Many formative New Hampshire memories are forged while hiking in autumn woods. Perhaps thousands of students and alumni from spirited college Outing Clubs explore the peaks of the White Mountains each autumn. On Columbus Day Weekend, I joined the conga line of hikers crossing spectacular Franconia Ridge and even met several parties of people I know who had the same idea. I eavesdropped on summit banter – much of it in French - on Mount Lafayette, Lincoln and Little Haystack. There’s often speculation about the identities of surrounding peaks. Yes, there’s a smartphone app. for that called “peakfinder” (www.peakfinder.org).
With my hiking companion, I reminisced how the Plymouth State University Outing Club first introduced me the most-popular White Mountain destinations. Upperclassmen recruited freshmen and sophomores most inclined to mountain adventures. We literally learned the ropes with opportunities for rock climbing, day hiking, paddling and extended weekend backpacking and camping trips. PSU Outing Club was a formative experience for many of us as we gained experience and familiarity with NH trails.
On my first hike to ever-popular Mount Major, I had collected fallen red maple leaves scattered on the trail and swirling in a brook.
Back on campus, I used a battered ski wax iron to press the leaves between layers of wax paper to preserve their vibrant colors. At that time, I had been thinking about my ailing maternal grandmother living alone in Connecticut. I feared I might not see her again. So I wrote her a long letter about college and the beauty I discovered while exploring the hills of New Hampshire. I was happy and I felt fortunate. I wanted her to know. I enclosed those colorful leaves. My grandmother loved white birch trees and lakes of New Hampshire, both reminiscent of her girlhood home in rural Finland.
She saved my letter and leaves. After she died the following year, my parents cleaned out her apartment and found my letter and leaves envelope tucked in a desk drawer. After her memorial service, they returned it to me. Those perfect autumn leaves - now faded but worth their weight in gold for the connection they afforded now that she was gone. She’d touched each leaf I had chosen. I think about her when I hike Mount Major. There’s something nostalgic in the rustling of fallen autumn leaves.

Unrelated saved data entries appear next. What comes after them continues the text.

/-- What a run answers once its first step has answered `r`. -/
def runAfter (n : Nat) : Result → Result
  | .next s => core.run n s
  | .fault f => .fault f
  | .refused r => .refused r

theorem run_succ (n : Nat) (s : State) : core.run (n + 1) s = runAfter n (step s) := by
  simp only [Host.Core.run, core]
  cases step s <;> rfl

/-- Outcomes that look alike are continued alike, if runs of `n` steps answer alike. -/
theorem runAfter_visible {n : Nat}
    (hn : ∀ s t : State, s.visible = t.visible →
      onNext State.visible (core.run n s) = onNext State.visible (core.run n t))
    {r r' : Result} (h : onNext State.visible r = onNext State.visible r') :
    onNext State.visible (runAfter n r) = onNext State.visible (runAfter n r') := by
  cases r with
  | next s =>
    cases r' with
    | next t => exact hn s t (Host.Outcome.next.inj h)
    | fault f => cases h
    | refused x => cases h
  | fault f => cases r' <;> cases h; rfl
  | refused x => cases r' <;> cases h; rfl

/-- Settles O21, by induction on the number of steps: each step answers alike (`step_visible`), so the next states
look alike again. -/
theorem hiddenStateIsUnobservable : Obligations.HiddenStateIsUnobservable := by
  intro s t h n
  induction n generalizing s t with
  | zero => exact congrArg Host.Outcome.next h
  | succ n ih =>
    rw [run_succ, run_succ]
    exact runAfter_visible ih (step_visible h)

end Sys2Proof.Machine
end

section
/-! SUPPORT. Frames of the commands (spec/10_state.md rules R22, R25, R34, R35): which fields an effect can change,
and which slots it reads and writes. -/

namespace Sys2Proof.Machine

/-! ### Registers -/

/-- A command's effect changes no field but STATUS, RESULT, the slots, BUF and the working state of APR1_ENCODE. -/
def SameRegisters (s t : State) : Prop :=
  ∃ st r ctx buf w, t = { s with status := st, result := r, ctx := ctx, buf := buf, apr1 := w }

/-- Only SRESET's effect writes STATUS (R190). -/
theorem effect_frame {i : Instr} {s t : State} (h : Effect i s t) :
    SameRegisters s t ∧ (i = .sreset ∨ t.status = s.status) := by
  cases i with
  | md5Init c => cases h; exact ⟨⟨_, _, _, _, _, rfl⟩, .inr rfl⟩
  | md5Update c => obtain ⟨m, -, -, rfl⟩ := h; exact ⟨⟨_, _, _, _, _, rfl⟩, .inr rfl⟩
  | md5Final c =>
    cases h
    rw [State.finishDigest_eq]
    exact ⟨⟨_, _, _, _, _, rfl⟩, .inr rfl⟩
  | md5Digest c =>
    obtain ⟨m, -, -, rfl⟩ := h
    rw [State.finishDigest_eq]
    exact ⟨⟨_, _, _, _, _, rfl⟩, .inr rfl⟩
  | to64 => cases h; exact ⟨⟨_, _, _, _, _, rfl⟩, .inr rfl⟩
  | apr1Encode =>
    obtain ⟨pw, sp, -, -, rfl⟩ := h
    rw [State.encodeApr1_eq]
    exact ⟨⟨_, _, _, _, _, rfl⟩, .inr rfl⟩
  | sreset => cases h; exact ⟨⟨_, _, _, _, _, rfl⟩, .inl rfl⟩

theorem exec_sameRegisters {i : Instr} {s t : State} (h : exec i s = .next t) : SameRegisters s t := by
  rcases exec_next.mp h with ⟨e, -, -, rfl⟩ | ⟨-, he⟩
  · exact ⟨_, _, _, _, _, rfl⟩
  · exact (effect_frame he).1

/-- Settles O17: an error writes STATUS alone (`raiseError`), and an effect keeps the registers (`effect_frame`). -/
theorem commandsKeepRegisters : Obligations.CommandsKeepRegisters := by
  intro i s t h
  have hstatus : i = .sreset ∨ t.status = s.status ∨ t = { s with status := t.status } := by
    rcases exec_next.mp h with ⟨e, -, -, rfl⟩ | ⟨-, he⟩
    · exact .inr (.inr rfl)
    · exact (effect_frame he).2.imp_right .inl
  obtain ⟨st, r, ctx, buf, w, rfl⟩ := exec_sameRegisters h
  exact ⟨rfl, rfl, rfl, rfl, rfl, rfl, rfl, rfl, rfl, rfl, rfl, hstatus⟩

/-! ### Slots -/

@[simp] theorem State.finishDigest_ctx (s : State) (c : Nat) (x : Context) : (s.finishDigest c x).ctx =
    s.ctx.set c ⟨scrub s.params.scrubMode (md5Padded x), .finalized⟩ := by
  rw [State.finishDigest_eq]

/-- The slots after an effect: SRESET aside, only the named slot is replaced (R34, R35). -/
theorem effect_ctx {i : Instr} {s t : State} (hi : i ≠ .sreset) (h : Effect i s t) :
    t.ctx = s.ctx ∨ ∃ c x, i.slot? = some c ∧ t.ctx = s.ctx.set c x := by
  cases i with
  | md5Init c => cases h; exact .inr ⟨c, _, rfl, rfl⟩
  | md5Update c => obtain ⟨m, -, -, rfl⟩ := h; exact .inr ⟨c, _, rfl, rfl⟩
  | md5Final c => cases h; exact .inr ⟨c, _, rfl, s.finishDigest_ctx c _⟩
  | md5Digest c => obtain ⟨m, -, -, rfl⟩ := h; exact .inr ⟨c, _, rfl, s.finishDigest_ctx c _⟩
  | to64 => cases h; exact .inl rfl
  | apr1Encode =>
    obtain ⟨pw, sp, -, -, rfl⟩ := h
    rw [State.encodeApr1_eq]
    exact .inl rfl
  | sreset => exact absurd rfl hi

/-- Settles O19: a raised error keeps every slot, and an effect replaces the named slot at most (`effect_ctx`). -/
theorem commandsKeepOtherSlots : Obligations.CommandsKeepOtherSlots := by
  intro i s t d hi h hd
  rcases exec_next.mp h with ⟨e, -, -, rfl⟩ | ⟨-, he⟩
  · rfl
  · rcases effect_ctx hi he with hctx | ⟨c, x, hc, hctx⟩
    · rw [hctx]
    · rw [hctx, List.getElem?_set_ne fun hcd : c = d => hd (hcd ▸ hc)]

/-! ### The slots a command does not name -/

/-- A state with the slots `ctx'`, except that the slot `i` names stays. -/
def withOtherSlots (i : Instr) (ctx' : List Slot) (t : State) : State :=
  { t with ctx := match i.slot? with
    | some c => ctx'.set c (t.slot c)
    | none   => ctx' }

/-- Slots that agree read alike. -/
theorem State.slot_eq_of_getElem? {s t : State} {c : Nat} (h : t.ctx[c]? = s.ctx[c]?) : t.slot c = s.slot c := by
  simp only [State.slot, List.getD_eq_getElem?_getD, h]
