/-- A decoder past K_BITS is disarmed by the completion rule, any other one counts up to K_BITS + 1 at most, which fits a
byte (41_decoder.md R171, R172). -/
theorem ReceivingSound.complete {p : Params} {d : DecoderState} (h : ReceivingSound p d) (hk : p.kBits ≤ 254) :
    DecoderSound p (countRule (completionRule p d)) := by
  by_cases hc : isComplete p d = true
  · rw [completionRule_of_complete hc]
    exact .of_disarmed rfl
  · rw [completionRule_of_incomplete (by simpa using hc)]
    intro harm
    have hle : d.pos.toNat ≤ p.kBits := by
      by_contra hgt
      exact hc (isComplete_of_pos_gt harm (by omega))
    obtain ⟨hlow, -, hdone⟩ := h harm
    rw [countRule_pos, inc8_toNat]
    exact ⟨by omega, by omega, hdone⟩

/-- A decoder step keeps the decoder sound, through its rules in order (41_decoder.md R166). -/
theorem DecoderSound.decStep {p : Params} {d : DecoderState} (hp : p.WellFormed) (h : DecoderSound p d) (lv : Bool)
    (t : Ticks) : DecoderSound p (decStep p lv t d).1 := by
  obtain ⟨-, ⟨-, -, -, hk, -⟩, -⟩ := hp
  exact (((h.longGapRule lv t).headerRule t).shiftRule lv t).complete hk

theorem DecoderSound.decoderAfter {p : Params} {d : DecoderState} (hp : p.WellFormed) (h : DecoderSound p d)
    (e : Option (Bool × Ticks)) : DecoderSound p (decoderAfter p d e) := by
  cases e with
  | none => exact h
  | some e => exact h.decStep hp e.1 e.2

/-- The front end's clock edge keeps it sound: the prescaler restarts or stays below TICK_DIV, and without the mask nothing
pends (41_decoder.md R161 to R163). -/
theorem FrontEndSound.clockFrontEnd {s : State} (h : FrontEndSound s.params s.fe) (pin : Bool) :
    FrontEndSound s.params (clockFrontEnd pin s) := by
  obtain ⟨hpresc, hpend⟩ := h
  cases hp : pinDispatch s with
  | true =>
    rw [clockFrontEnd_dispatch hp]
    exact ⟨by simp; omega, fun _ => rfl⟩
  | false =>
    rw [clockFrontEnd_count hp]
    exact ⟨countTick_presc_lt hpresc, fun hnone => by simp [hpend hnone, captureMasked_of_none hnone]⟩

/-- The record of a dispatch names a looked-up index, and 0 is never executed (42_interpreter.md R201, R202). -/
theorem EventSound.evtAfterAny {c : Config} {old : EventRecord} (h : EventSound c.val old) (e : Option Event) :
    EventSound c.val (evtAfterAny c.val old e) := by
  cases e with
  | none => exact h
  | some e => exact ⟨lookupIndex_le c e.word, fun hex => executes_index (p := c.val) (e := e) hex⟩

/-- A cycle without reset keeps every part sound. -/
theorem Sound.step {s t : State} (h : Sound s) (hr : rstIn s = false) (ht : step s = .next t) : Sound t := by
  have hparams : t.params = s.params := congrArg Subtype.val (step_cfg ht)
  obtain ⟨-, hfe, -, -, -, htick, hstart⟩ := step_parts hr ht
  obtain ⟨hds, hevt⟩ := step_ds_evt hr ht
  refine ⟨?_, ?_, ?_, ?_⟩
  · cases hw : waveStarted s with
    | true => exact (hstart hw).sound
    | false =>
      rw [htick hw]
      exact waveSound_tickWave h.wave
  · rw [hparams, hds]
    exact (h.decoder.decoderAfter s.cfg.property _).withRep _
  · rw [hparams, hfe]
    exact h.frontEnd.clockFrontEnd _
  · have hfall : EventSound s.cfg.val { s.evt with valid := false } := h.event
    rw [hparams, hevt]
    exact hfall.evtAfterAny _
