/-- The elements of an MX block: rounded, saturated at the format's maximum (R43 step 4). An infinity, under SAT
the largest finite FP32 value, counts one saturation whether or not its element saturates (Table 02.4). -/
def encodeMxElems (g : FloatFmt) (c : RCtx) (k : Int) : List Val → Tally → List Nat × Tally
  | [], t => ([], t)
  | v :: vs, t =>
    let u := if v.isInf then maxVal fpS v.sign else v
    let (r, t') := roundVal g { c with ieee := false } (scalePow2 (-k) u) t
    let t := if v.isInf then { t' with nsat := t.nsat + 1 } else t'
    let (ws, t) := encodeMxElems g c k vs t
    (encodeFloat g r :: ws, t)

/-- The scale of a block (R43): clamped to 0 at the low end, and a free value above 254, where the rule
gives no byte. -/
def blockScale (x : Int) : Int :=
  if 254 < x then ((Config.mxScaleBeyond x).toNat : Int) else max 0 x

/-- Convert one block to an MX format (R43): the scale byte and the element encodings. The list holds
the elements present; the caller fills the block up with +0. -/
def encodeBlock (f : Fmt) (c : RCtx) (vs : List Val) (t : Tally) : Byte × List Nat × Tally :=
  match floatFmt f with
  | none => (0, [], t)
  | some g =>
    if vs.any Val.isNan || (c.ieee && vs.any Val.isInf) then
      (0xFF, vs.map (fun _ => 0), t.nans vs.length)
    else
      let us := vs.map (fun v => if v.isInf then maxVal fpS v.sign else v)
      match us.foldl (fun a v => maxMag a v.abs) (Val.zero false) with
      | .fin _ m e =>
        if m = 0 then
          let (ws, t) := encodeMxElems g c 0 vs t
          (0, ws, t)
        else
          let x := blockScale (127 + leadExp m e - mxEmax f)
          let (ws, t) := encodeMxElems g c (x - 127) vs t
          (BitVec.ofNat 8 x.toNat, ws, t)
      | _ => (0, [], t)

/-- Convert blocks to an MX format: the scale bytes and the encodings, each block filled up to 32. -/
def encodeBlocks (f : Fmt) (c : RCtx) : List (List Val) → Tally → Bytes × List Nat × Tally
  | [], t => ([], [], t)
  | b :: bs, t =>
    let (x, ws, t) := encodeBlock f c b t
    let (xs, vs, t) := encodeBlocks f c bs t
    (x :: xs, ws ++ List.replicate (32 - ws.length) 0 ++ vs, t)

/-- Convert a list of elements to packed bytes and, for an MX format, its scale bytes. -/
def encodeRow (f : Fmt) (c : RCtx) (vs : List Val) (t : Tally) : Bytes × Bytes × Tally :=
  if fmtIsMx f then
    let (xs, ws, t) := encodeBlocks f c (chunks 32 vs.length vs) t
    (pack (fmtBits f) ws, xs, t)
  else
    let (ws, t) := encodeElems f c vs t
    (pack (fmtBits f) ws, [], t)

/-- The running maximum of R47 over source elements, as binary32: magnitudes rounded upwards, NaN
elements left out unless `naninc`. The register then keeps the NaN element's sign and quieted payload: DESIGN CHOICE,
log entry 55. -/
def amaxGather (naninc : Bool) (start : Val) : List Val → Val
  | [] => start
  | v :: vs =>
    let next :=
      if start.isNan then start
      else if v.isNan then (if naninc then v.quiet else start)
      else maxMag start (roundVal fpS { rnd := .rup, ftz := false, ieee := true } v.abs (tallyFrom 1)).1
    amaxGather naninc next vs

/-- A saturating sum of a 24-bit or 48-bit counter. -/
def satAdd (bits n k : Nat) : Nat := min (2 ^ bits - 1) (n + k)

/-- NSTAT from the counts of an instruction (R44). -/
def Tally.nstat (t : Tally) : Nstat where
  nsat := BitVec.ofNat 24 (satAdd 24 t.nsat 0)
  nflush := BitVec.ofNat 24 (satAdd 24 t.nflush 0)
  nnan := BitVec.ofNat 24 (satAdd 24 t.nnan 0)

/-- An exact widening of a binary32 value to binary64, NaN sign and payload kept (R48, R76). -/
def widenF32 (w : Word32) : Word64 :=
  match valOfF32 w with
  | .nan s p => (if s then 0xFFF0000000000000#64 else 0x7FF0000000000000#64) ||| BitVec.ofNat 64 p
  | v => f64OfVal v

end Sys2Proof.Machine
end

Consider the same for an aged loved one of your own? Each of us will one day reach our own personal autumn. One day we’ll no longer aspire to the windy summits of well-spent youth. Savor the last of this year’s colorful leaves. Perhaps you might send some in an envelope to someone special with NH ties of their own. It’s been a great fall foliage season.

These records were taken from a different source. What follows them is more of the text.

-- ==== Sys2Proof/Machine/Scalar.lean ====
section
/-! DEFINITION. The scalar instructions of both threads: integer and FP64 arithmetic, comparisons, branches,
scalar data memory, parameters, tokens, status and Coil loops (chapter 3, R54 to R76, R412). -/

namespace Sys2Proof.Machine

/-- The value of an instruction with two register sources. -/
def alu2 (t : Thread) (rd rs1 rs2 : Reg) (f : Word64 → Word64 → Word64) (s : State) : State :=
  scalarWrite t rd [rs1, rs2] (fun s => f (sreg t rs1 s) (sreg t rs2 s)) s

/-- The value of an instruction with one register source and an immediate sign-extended to 64 bits. -/
def aluImm (t : Thread) (rd rs1 : Reg) (imm : BitVec 32) (f : Word64 → Word64 → Word64) (s : State) :
    State :=
  scalarWrite t rd [rs1] (fun s => f (sreg t rs1 s) (imm.signExtend 64)) s

/-- A shift count: bits [5:0] (R62). -/
def shiftCount (v : Word64) : Nat := v.toNat % 64

/-- 1 or 0. -/
def flag64 (b : Bool) : Word64 := if b then 1 else 0

/-- The high 64 bits of a 128-bit product. -/
def mulHigh (isSigned : Bool) (a b : Word64) : Word64 :=
  let w (x : Word64) : BitVec 128 := if isSigned then x.signExtend 128 else x.setWidth 128
  ((w a * w b) >>> 64).setWidth 64

/-- DIVS: truncated quotient; -1 for a zero divisor (Table 03.2). -/
def divSigned (a b : Word64) : Word64 := if b = 0 then BitVec.allOnes 64 else a.sdiv b

/-- DIVU: all ones for a zero divisor. -/
def divUnsigned (a b : Word64) : Word64 := if b = 0 then BitVec.allOnes 64 else a / b

/-- REMS: the sign of the dividend; the dividend for a zero divisor. -/
def remSigned (a b : Word64) : Word64 := if b = 0 then a else a.srem b

/-- REMU: the dividend for a zero divisor. -/
def remUnsigned (a b : Word64) : Word64 := if b = 0 then a else a % b

/-- A word offset of branches and jumps, -2^20 to 2^20 (R412). -/
def offsetOk (off : BitVec 32) : Bool := decide (-(2 ^ 20) ≤ off.toInt) && decide (off.toInt ≤ 2 ^ 20)

/-- The target `off` words from the instruction at `pc`. -/
def branchTarget (pc : BitVec 48) (off : BitVec 32) : BitVec 48 := pc + (off.signExtend 48 <<< 3)

/-- A conditional branch (R63, R412). -/
def branch (t : Thread) (rs1 rs2 : Reg) (off : BitVec 32) (c : Word64 → Word64 → Bool) (s : State) :
    State :=
  issue t 1 (fun s =>
    if !offsetOk off then illegal
    else if regsHeld t [rs1, rs2] s then .wait .scoreboard
    else if c (sreg t rs1 s) (sreg t rs2 s) then .jump s (branchTarget (getThread t s).pc off)
    else .go s) s

/-- Earlier instructions of the thread with stochastic rounding are still in flight (R40). -/
def srBusy (t : Thread) (s : State) : Bool := (flightsOf t s).any (fun f => f.sr)

/-- Round a scalar FP64 result under a mode and write it (R38 to R42): always IEEE, nothing counted. -/
def writeF64 (t : Thread) (rd : Reg) (rnd : Rnd) (v : Val) (s : State) : State :=
  let (r, tl) := roundVal fpD { rnd := rnd, ftz := false, ieee := true } v (tallyFrom (getThread t s).lfsr)
  setSreg t rd (f64OfVal r) (modThread t (fun th => { th with lfsr := tl.lfsr }) s)

/-- A scalar instruction that rounds (R40, R62): a reserved RND code is ILLEGAL_OP. -/
def fpRound (t : Thread) (rd : Reg) (srcs : List Reg) (rnd : BitVec 3) (f : Rnd → State → State)
    (s : State) : State :=
  issue t 1 (fun s =>
    match rndOfCode rnd with
    | none => illegal
    | some m =>
      if regsHeld t (rd :: srcs) s then .wait .scoreboard
      else if m = .sr && srBusy t s then .wait .srOrder
      else .go (f m s)) s

/-- A binary64 operand. -/
def fpReg (t : Thread) (r : Reg) (s : State) : Val := valOfF64 (sreg t r s)

/-- A binary64 result from two operands. -/
def fp2 (t : Thread) (rd rs1 rs2 : Reg) (rnd : BitVec 3) (f : Rnd → Val → Val → Val) (s : State) : State :=
  fpRound t rd [rs1, rs2] rnd
    (fun m s => writeF64 t rd m (f m (fpReg t rs1 s) (fpReg t rs2 s)) s) s

/-- A comparison of two binary64 operands. -/
def fpCmp (t : Thread) (rd rs1 rs2 : Reg) (f : Val → Val → Bool) (s : State) : State :=
  scalarWrite t rd [rs1, rs2] (fun s => flag64 (f (fpReg t rs1 s) (fpReg t rs2 s))) s

/-- A binary64 operand rounded to a signed integer of `bits` bits, sign-extended (Table 03.2). -/
def fpToInt (t : Thread) (rd rs1 : Reg) (rnd : BitVec 3) (bits : Nat) (s : State) : State :=
  fpRound t rd [rs1] rnd
    (fun m s =>
      let (i, tl) := roundInt bits m (fpReg t rs1 s) (tallyFrom (getThread t s).lfsr)
      setSreg t rd (BitVec.ofInt 64 i) (modThread t (fun th => { th with lfsr := tl.lfsr }) s)) s

/-- Outcome of reading SDM bytes: the value, or the 8-byte word that cannot be corrected. -/
def sdmBad (s : State) (a n : Nat) : Option Nat :=
  s.upsets.sdmDouble.find? (fun w => decide (a / 8 ≤ w) && decide (w * 8 < a + n))

/-- Corrected words under a read are rewritten and counted (R347). -/
def sdmCorrect (a n : Nat) (s : State) : State :=
  let hit (w : Nat) : Bool := decide (a / 8 ≤ w) && decide (w * 8 < a + n)
  bump cntSdmCorr (s.upsets.sdmSingle.filter hit).length
    { s with upsets := { s.upsets with sdmSingle := s.upsets.sdmSingle.filter (fun w => !hit w) } }

/-- An uncorrectable SDM word stops the reading thread (R348). -/
def sdmUncorr (t : Thread) (word : Nat) (s : State) : State :=
  logEvent 0x104 (threadNum t + 256 * (8 * word)) (stopThread t s)

/-- Bytes written to SDM; words written whole get new check bits. -/
def sdmWrite (a : Nat) (bs : Bytes) (s : State) : State :=
  let covered (w : Nat) : Bool := decide (a ≤ 8 * w) && decide (8 * w + 8 ≤ a + bs.length)
  { s with
    sdm := Mem.writeBytes s.sdm a bs
    upsets := { s.upsets with
      sdmSingle := s.upsets.sdmSingle.filter (fun w => !covered w)
      sdmDouble := s.upsets.sdmDouble.filter (fun w => !covered w) } }

/-- An SDM offset, -2^15 to 2^15 - 1 (R57, R412). -/
def sdmOffsetOk (imm : BitVec 32) : Bool :=
  decide (-(2 ^ 15) ≤ imm.toInt) && decide (imm.toInt < 2 ^ 15)

/-- An SDM address is in range and aligned (R57). -/
def sdmAddrOk (a : Word64) (n : Nat) : Bool := decide (a.toNat < 0x40000) && a.toNat % n == 0

/-- An SDM load of `n` bytes (R57). -/
def sdmLoad (t : Thread) (rd rs1 : Reg) (imm : BitVec 32) (n : Nat) (isSigned : Bool) (s : State) : State :=
  issue t 1 (fun s =>
    if !sdmOffsetOk imm then illegal
    else if regsHeld t [rd, rs1] s then .wait .scoreboard
    else
      let a := sreg t rs1 s + imm.signExtend 64
      if !sdmAddrOk a n then .fault fcSdm a
      else
        match sdmBad s a.toNat n with
        | some w => .jump (sdmUncorr t w s) (getThread t s).pc
        | none =>
          let v := leNat (Mem.readBytes s.sdm a.toNat n)
          let w : Word64 := if isSigned then BitVec.ofInt 64 (toSigned (8 * n) v) else BitVec.ofNat 64 v
          .go (setSreg t rd w (sdmCorrect a.toNat n s))) s

/-- An SDM store of `n` bytes (R57). -/
def sdmStore (t : Thread) (rs1 rs2 : Reg) (imm : BitVec 32) (n : Nat) (s : State) : State :=
  issue t 1 (fun s =>
    if !sdmOffsetOk imm then illegal
    else if regsHeld t [rs1, rs2] s then .wait .scoreboard
    else
      let a := sreg t rs1 s + imm.signExtend 64
      if !sdmAddrOk a n then .fault fcSdm a
      else .go (sdmWrite a.toNat (leBytes n (sreg t rs2 s).toNat) s)) s

/-- The queue detail of a fault (R420): 0 to 7 operand queues, 8 to 11 token queues. -/
def queueFault (q : Nat) : Verdict := .fault fcQueue (BitVec.ofNat 64 q)

/-- The thread that pushes to an operand queue (R67, Table 20.17). -/
def queueProducer (s : State) (q : Nat) : Thread := if s.mould.cfg.qdir.getLsbD q then .tx else .ta

/-- The thread that pushes to a token queue. -/
def tokenProducer (s : State) (k : Nat) : Thread := if s.mould.cfg.kdir.getLsbD k then .tx else .ta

Autumn delivers undeniable metaphors. Compared with the exuberance of spring and industrious mid-life productivity of summer, the golden weeks of harvest season represent wisdom and maturity. Another year now ripened to perfection before the inevitable coming of snow – winter’s little death. It all happens so fast – just as time accelerates as we too age.

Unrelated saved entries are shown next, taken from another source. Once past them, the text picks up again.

/-- HANDLE_DRAIN_COMPLETE (R303). -/
def execHandleDrainComplete (h : BitVec 8) (s : State) : Out :=
  .next ((drainStep h (passLull s)).getD s)

/-- SAFE_ENTRY (R22, R314, R335). -/
def execSafeEntry (s : State) : Out := .next ((safeEntryStep (passLull s)).getD s)

end Sys2Proof.Machine
end

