/-- The write of a code to CMD_OP: the command of Table 16.3, or a code that is none. -/
def postByCode (op : Nat) (s : State) : State :=
  match op with
  | 0x01 => postPlain 0x01 runStart s
  | 0x02 => postPlain 0x02 pauseBoth s
  | 0x03 => postResume s
  | 0x04 => postPlain 0x04 runRefire s
  | 0x05 => postPlain 0x05 runMaintEnter s
  | 0x06 => postCommand 0x06 (fun _ => true) (fun _ => false) (fun s => !s.mould.pendingFlag) runMaintExit s
  | 0x07 => postCommand 0x07 mouldArgsOk (fun _ => false) (fun _ => true) runMouldLoad s
  | 0x08 => postCommand 0x08 lcTargetOk (fun _ => false) (fun _ => true) runLcSet s
  | 0x10 => postCommand 0x10 (fun _ => true) (fun _ => false) (fun s => !s.stage.pending) runReplay s
  | 0x11 => postCommand 0x11 stepArgOk (fun _ => false) (fun _ => true) runSetStep s
  | 0x12 => postPlain 0x12 runRetain s
  | 0x13 => postPlain 0x13 runWake s
  | 0x18 => postSession 0x18 resumeOk startResume s
  | 0x19 => postSession 0x19 parkOk startPark s
  | 0x20 => postHandle 0x20 .bound runHpin s
  | 0x21 => postHandle 0x21 .pinned runHunpin s
  | 0x22 => postHandle 0x22 .bound runHfree s
  | 0x23 => postPlain 0x23 runHevict s
  | 0x28 => postCommand 0x28 portArgOk (fun _ => false) (fun _ => true) runRetrain s
  | _ =>
    if !portOpen s then s
    else
      let s := dropHeld (passLull s)
      rejectCommand op (if !blockOpen s 0x200 ∨ s.cmd.status = .busy then .errState else .errAddr) s

/-! Fault and event block (R350, R362, R363, R378). -/

/-- EVT_CAUSE: write one to clear. -/
def clearCause (v : Nat) (s : State) : State :=
  { s with evt := { s.evt with cause := s.evt.cause &&& ~~~(BitVec.ofNat 4 v) } }

/-- EVT_LOG_SEL loads the entry of its slot. -/
def selectLog (v : Nat) (s : State) : State :=
  { s with evt := { s.evt with sel := BitVec.ofNat 16 v, entry := Sparse.get 0 s.evt.log (v % 4096) } }

/-- EVT_LOG_RDPTR records the entry consumed, and EVT_LOG_LOST may be logged again. -/
def setRdptr (v : Nat) (s : State) : State :=
  { s with evt := { s.evt with rdptr := BitVec.ofNat 16 v, lostArmed := true } }

/-- The fault and event block. -/
def writeEvent (a v : Nat) (s : State) : Wr :=
  match a with
  | 0x400 => wrOk (clearCause v s)
  | 0x401 => wrOk { s with evt := { s.evt with enable := BitVec.ofNat 2 v } }
  | 0x403 => wrOk (selectLog (v % 2 ^ 16) s)
  | _ => wrOk (setRdptr v s)

/-! Parameter staging (R60, R400). -/

/-- PSTAGE_n: the value and its mask bit. -/
def writeStage (n v : Nat) (s : State) : State :=
  { s with stage := { s.stage with
    vals := Sparse.set 0 s.stage.vals n (BitVec.ofNat 64 v), mask := s.stage.mask ||| BitVec.ofNat 64 (2 ^ n) } }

While my mountain climbing ambitions are less ambitious, the allure of the White Mountains and other fabled hiking destinations in the foothills returns in autumn like some ancestral memory. For fair weather hikers, once the tapestry of autumn leaves is past peak foliage, so too is another hiking season. Autumn is fleeting. When the sun darts behind a dark gray cloud and the chilly northwest wind blows, it’s not hard to imagine what is coming next.